What you need to do: From the listing below, extract every line in which the word "this" appears.

Data for review:
-- ==== Sys2Proof/Laws/Step.lean ====
section
/-! SUPPORT. What an instruction can do, all 23 at once: `exec_cases`, which the whole-machine rules rest on. -/

namespace Sys2Proof.Laws

open Sys2Proof.Machine

/-- Writing a register: it reads as written, the others as before (R21). -/
theorem setReg_spec (s : State) (r : Reg) (v : Value) :
    (s.regs.set r v).get r = v ∧ ∀ r', r' ≠ r → (s.regs.set r v).get r' = s.reg r' := by
  constructor
  · cases r <;> rfl
  · intro r' h; cases r <;> cases r' <;> first | rfl | exact absurd rfl h

/-- What an instruction that neither faults nor halts keeps: lifecycle, code, parameters, the host's queue; memory but for a `write`,
registers but for its destination, console but for its own token or value; a stack within its capacity stays so. -/
structure Keeps (i : Instr) (s t : State) : Prop where
  mode : t.mode = s.mode := by simp
  cause : t.faultCause = s.faultCause := by simp
  fsr : t.faultedSinceReset = s.faultedSinceReset := by simp
  act : t.execActive = s.execActive := by simp
  code : t.code = s.code := by simp
  params : t.params = s.params := by simp
  hq : t.hostQueue = s.hostQueue := by simp
  res : t.lastResult = s.lastResult := by simp
  ops : (t.opStack = none ↔ s.opStack = none) := by simp [*]
  cs : (t.callStack = none ↔ s.callStack = none) := by simp [*]
  mem : (t.mem = s.mem ∨ ∃ a v m, s.mem.write a v = some m ∧ t.mem = m ∧ ((∃ rs ri, i = .writeR rs ri) ∨ ∃ rs a, i = .writeA rs a)) := by exact .inl rfl
  regs : (∀ r, i.writes ≠ some r → t.reg r = s.reg r) := by exact fun _ _ => rfl
  inp : (t.inTokens = s.inTokens ∨ (t.inTokens = s.inTokens.tail ∧ (i = .input ∨ ∃ r, i = .inputR r))) := by exact .inl rfl
  out : (t.outValues = s.outValues ∨ ∃ v, t.outValues = s.outValues ++ [v] ∧ (i = .output ∨ ∃ r, i = .outputR r)) := by exact .inl rfl
  opcap : (withinCap s.params.opStackCap s.opStack → withinCap s.params.opStackCap t.opStack) := by exact fun h => h
  cscap : (withinCap s.params.callStackCap s.callStack → withinCap s.params.callStackCap t.callStack) := by exact fun h => h

/-- A stack no deeper than one within the capacity is within it. -/
theorem cap_mono {α} {c : Option Nat} {l l' : List α} (h : l'.length ≤ l.length) : withinCap c (some l) → withinCap c (some l') := by
  cases c <;> simp [withinCap]; omega

/-- A push that found room stays within the capacity. -/
theorem cap_push {α} {c : Option Nat} {l : List α} {x : α} (h : atCapacity c l.length = false) : withinCap c (some (x :: l)) := by
  cases c <;> simp [withinCap, atCapacity] at h ⊢; omega

/-- The state in which an instruction's fault is taken: the state itself, or that state with a token or an answer of the host used up. -/
inductive Faulty (i : Instr) (s : State) : FaultCause → State → Prop
  | same (c) (h : c ≠ .none) : Faulty i s c s
  | tok (h : i = .input ∨ ∃ r, i = .inputR r) : Faulty i s .ioError { s with inTokens := s.inTokens.tail }
  | ans (rest) (h : s.outAnswers = false :: rest) : Faulty i s .ioError { s with outAnswers := rest }

/-- Everything that an instruction which answers a next state can have done: fault, halt, or a step that keeps what `Keeps` says. -/
theorem exec_cases {i : Instr} {s t : State} (h : exec i s = .next t) :
    (∃ c s1, t = takeFault c s1 ∧ Faulty i s c s1) ∨ (i = .hlt ∧ t = s.halt) ∨ Keeps i s t := by
  have F : ∀ c, c ≠ FaultCause.none → t = takeFault c s → (∃ c s1, t = takeFault c s1 ∧ Faulty i s c s1) ∨ (i = .hlt ∧ t = s.halt) ∨ Keeps i s t :=
    fun c hc h => .inl ⟨c, s, h, .same c hc⟩
  have num : ∀ {i : Instr} {r : Option Value} {rest st : List Value}, s.opStack = some st → rest.length + 1 ≤ st.length → Keeps i s ((s.pushNumeric r rest).advance 1) := by
    intro i r rest st hs hl
    cases r with
    | none => exact { opcap := by rw [hs]; exact cap_mono (by simpa using hl), ops := by rw [hs]; simp [State.pushNumeric], mode := rfl, cause := rfl, fsr := rfl, act := rfl, code := rfl, params := rfl, hq := rfl, res := rfl, cs := Iff.rfl}
    | some v => exact { opcap := by rw [hs]; exact cap_mono (by simpa using hl), ops := by rw [hs]; simp [State.pushNumeric], mode := rfl, cause := rfl, fsr := rfl, act := rfl, code := rfl, params := rfl, hq := rfl, res := rfl, cs := Iff.rfl}
  have K : ∀ {i : Instr} {t : State}, Keeps i s t → (∃ c s1, t = takeFault c s1 ∧ Faulty i s c s1) ∨ (i = .hlt ∧ t = s.halt) ∨ Keeps i s t := fun h => .inr (.inr h)
  cases i with
  | add =>
    obtain rfl | ⟨a, b, rest, hs, rfl⟩ := execAdd_next h
    · exact F _ (by decide) rfl
    · exact K (num hs (by simp))
  | sub =>
    obtain rfl | ⟨a, b, rest, hs, rfl⟩ := execSub_next h
    · exact F _ (by decide) rfl
    · exact K (num hs (by simp))
  | mul =>
    obtain rfl | ⟨a, b, rest, hs, rfl⟩ := execMul_next h
    · exact F _ (by decide) rfl
    · exact K (num hs (by simp))
  | div =>
    obtain rfl | rfl | ⟨a, b, rest, hs, _, rfl⟩ := execDiv_next h
    · exact F _ (by decide) rfl
    · exact F _ (by decide) rfl
    · exact K (num hs (by simp))
  | sqrt =>
    obtain rfl | rfl | ⟨a, rest, hs, _, rfl⟩ := execSqrt_next h
    · exact F _ (by decide) rfl
    · exact F _ (by decide) rfl
    · exact K (num hs (by simp))
  | pushV d =>
    obtain rfl | ⟨st, hs, hc, rfl⟩ := execPushV_next h
    · exact F _ (by decide) rfl
    · exact K { opcap := fun _ => cap_push hc }
  | pushR d =>
    obtain rfl | ⟨st, hs, hc, rfl⟩ := execPushR_next h
    · exact F _ (by decide) rfl
    · exact K { opcap := fun _ => cap_push hc }
  | pop =>
    obtain rfl | ⟨v, rest, hs, rfl⟩ := execPop_next h
    · exact F _ (by decide) rfl
    · exact K { opcap := by rw [hs]; exact cap_mono (by simp) }
  | popR r =>
    obtain rfl | ⟨v, rest, hs, rfl⟩ := execPopR_next h
    · exact F _ (by decide) rfl
    · exact K { opcap := by rw [hs]; exact cap_mono (by simp), regs := fun r' hr => (setReg_spec s r v).2 r' (fun h => hr (by rw [h]; rfl)) }
  | input =>
    obtain rfl | rfl | ⟨ht, rfl⟩ | ⟨tk, rest, ht, rfl⟩ | ⟨st, tk, rest, v, hs, hc, ht, hv, rfl⟩ := execIn_next h
    · exact F _ (by decide) rfl
    · exact K {}
    · exact F _ (by decide) rfl
    · exact .inl ⟨_, _, rfl, by have := Faulty.tok (i := .input) (s := s) (.inl rfl); rwa [ht] at this⟩
    · exact K { opcap := fun _ => cap_push hc, inp := .inr ⟨by rw [ht]; rfl, .inl rfl⟩ }
  | inputR r =>
    obtain rfl | ⟨ht, rfl⟩ | ⟨tk, rest, ht, rfl⟩ | ⟨tk, rest, v, ht, hv, rfl⟩ := execInR_next h
    · exact K {}
    · exact F _ (by decide) rfl
    · exact .inl ⟨_, _, rfl, by have := Faulty.tok (i := .inputR r) (s := s) (.inr ⟨r, rfl⟩); rwa [ht] at this⟩
    · exact K { inp := .inr ⟨by rw [ht]; rfl, .inr ⟨r, rfl⟩⟩, regs := fun r' hr => (setReg_spec s r v).2 r' (fun h => hr (by rw [h]; rfl)) }
  | output =>
    obtain rfl | ⟨rest, ha, rfl⟩ | ⟨v, rest, hs, _, rfl⟩ := execOut_next h
    · exact F _ (by decide) rfl
    · exact .inl ⟨_, _, rfl, .ans rest ha⟩
    · cases s.params.outPops
      · exact K { out := .inr ⟨v, rfl, .inl rfl⟩, opcap := fun h => h, mode := rfl, cause := rfl, fsr := rfl, act := rfl, code := rfl, params := rfl, hq := rfl, res := rfl, ops := Iff.rfl, cs := Iff.rfl }
      · exact K { out := .inr ⟨v, rfl, .inl rfl⟩, opcap := by rw [hs]; exact cap_mono (by simp), mode := rfl, cause := rfl, fsr := rfl, act := rfl, code := rfl, params := rfl, hq := rfl, res := rfl, cs := Iff.rfl }
  | outputR r =>
    obtain ⟨rest, ha, rfl⟩ | ⟨_, rfl⟩ := execOutR_next h
    · exact .inl ⟨_, _, rfl, .ans rest ha⟩
    · exact K { out := .inr ⟨_, rfl, .inr ⟨r, rfl⟩⟩ }
  | writeR rs ri =>
    obtain rfl | rfl | ⟨a, m, ha, hm, rfl⟩ := execWriteR_next h
    · exact F _ (by decide) rfl
    · exact F _ (by decide) rfl
    · exact K { mem := .inr ⟨a, _, m, hm, rfl, .inl ⟨_, _, rfl⟩⟩ }
  | writeA rs ri =>
    obtain rfl | ⟨m, hm, rfl⟩ := execWriteA_next h
    · exact F _ (by decide) rfl
    · exact K { mem := .inr ⟨_, _, m, hm, rfl, .inr ⟨_, _, rfl⟩⟩ }
  | readR ri rd =>
    obtain rfl | rfl | ⟨a, v, ha, hm, rfl⟩ := execReadR_next h
    · exact F _ (by decide) rfl
    · exact F _ (by decide) rfl
    · exact K { regs := fun r' hr => (setReg_spec s rd v).2 r' (fun h => hr (by rw [h]; rfl)) }
  | readA a rd =>
    obtain rfl | ⟨v, hm, rfl⟩ := execReadA_next h
    · exact F _ (by decide) rfl
    · exact K { regs := fun r' hr => (setReg_spec s rd v).2 r' (fun h => hr (by rw [h]; rfl)) }
  | jmp n =>
    obtain rfl | ⟨_, rfl⟩ := execJmp_next h
    · exact F _ (by decide) rfl
    · exact K {}
  | jmpl n =>
    obtain rfl | rfl | ⟨_, x, y, rest, hs, rfl⟩ := execJmpl_next h
    · exact F _ (by decide) rfl
    · exact F _ (by decide) rfl
    · split
      · exact K { opcap := by rw [hs]; exact cap_mono (by simp; omega) }
      · exact K { opcap := by rw [hs]; exact cap_mono (by simp; omega) }
  | jmpg n =>
    obtain rfl | rfl | ⟨_, x, y, rest, hs, rfl⟩ := execJmpg_next h
    · exact F _ (by decide) rfl
    · exact F _ (by decide) rfl
    · split
      · exact K { opcap := by rw [hs]; exact cap_mono (by simp; omega) }
      · exact K { opcap := by rw [hs]; exact cap_mono (by simp; omega) }
  | call n =>
    obtain rfl | rfl | ⟨_, st, hs, hc, rfl⟩ := execCall_next h
    · exact F _ (by decide) rfl
    · exact F _ (by decide) rfl
    · exact K { cscap := fun _ => cap_push hc }
  | ret =>
    obtain rfl | ⟨a, st, hs, rfl⟩ := execRet_next h
    · exact F _ (by decide) rfl
    · exact K { cscap := by rw [hs]; exact cap_mono (by simp) }
  | hlt =>
    injection h with h
    exact .inr (.inl ⟨rfl, h.symm⟩)

end Sys2Proof.Laws
end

Written answer:
    · exact .inl ⟨_, _, rfl, by have := Faulty.tok (i := .input) (s := s) (.inl rfl); rwa [ht] at this⟩
    · exact .inl ⟨_, _, rfl, by have := Faulty.tok (i := .inputR r) (s := s) (.inr ⟨r, rfl⟩); rwa [ht] at this⟩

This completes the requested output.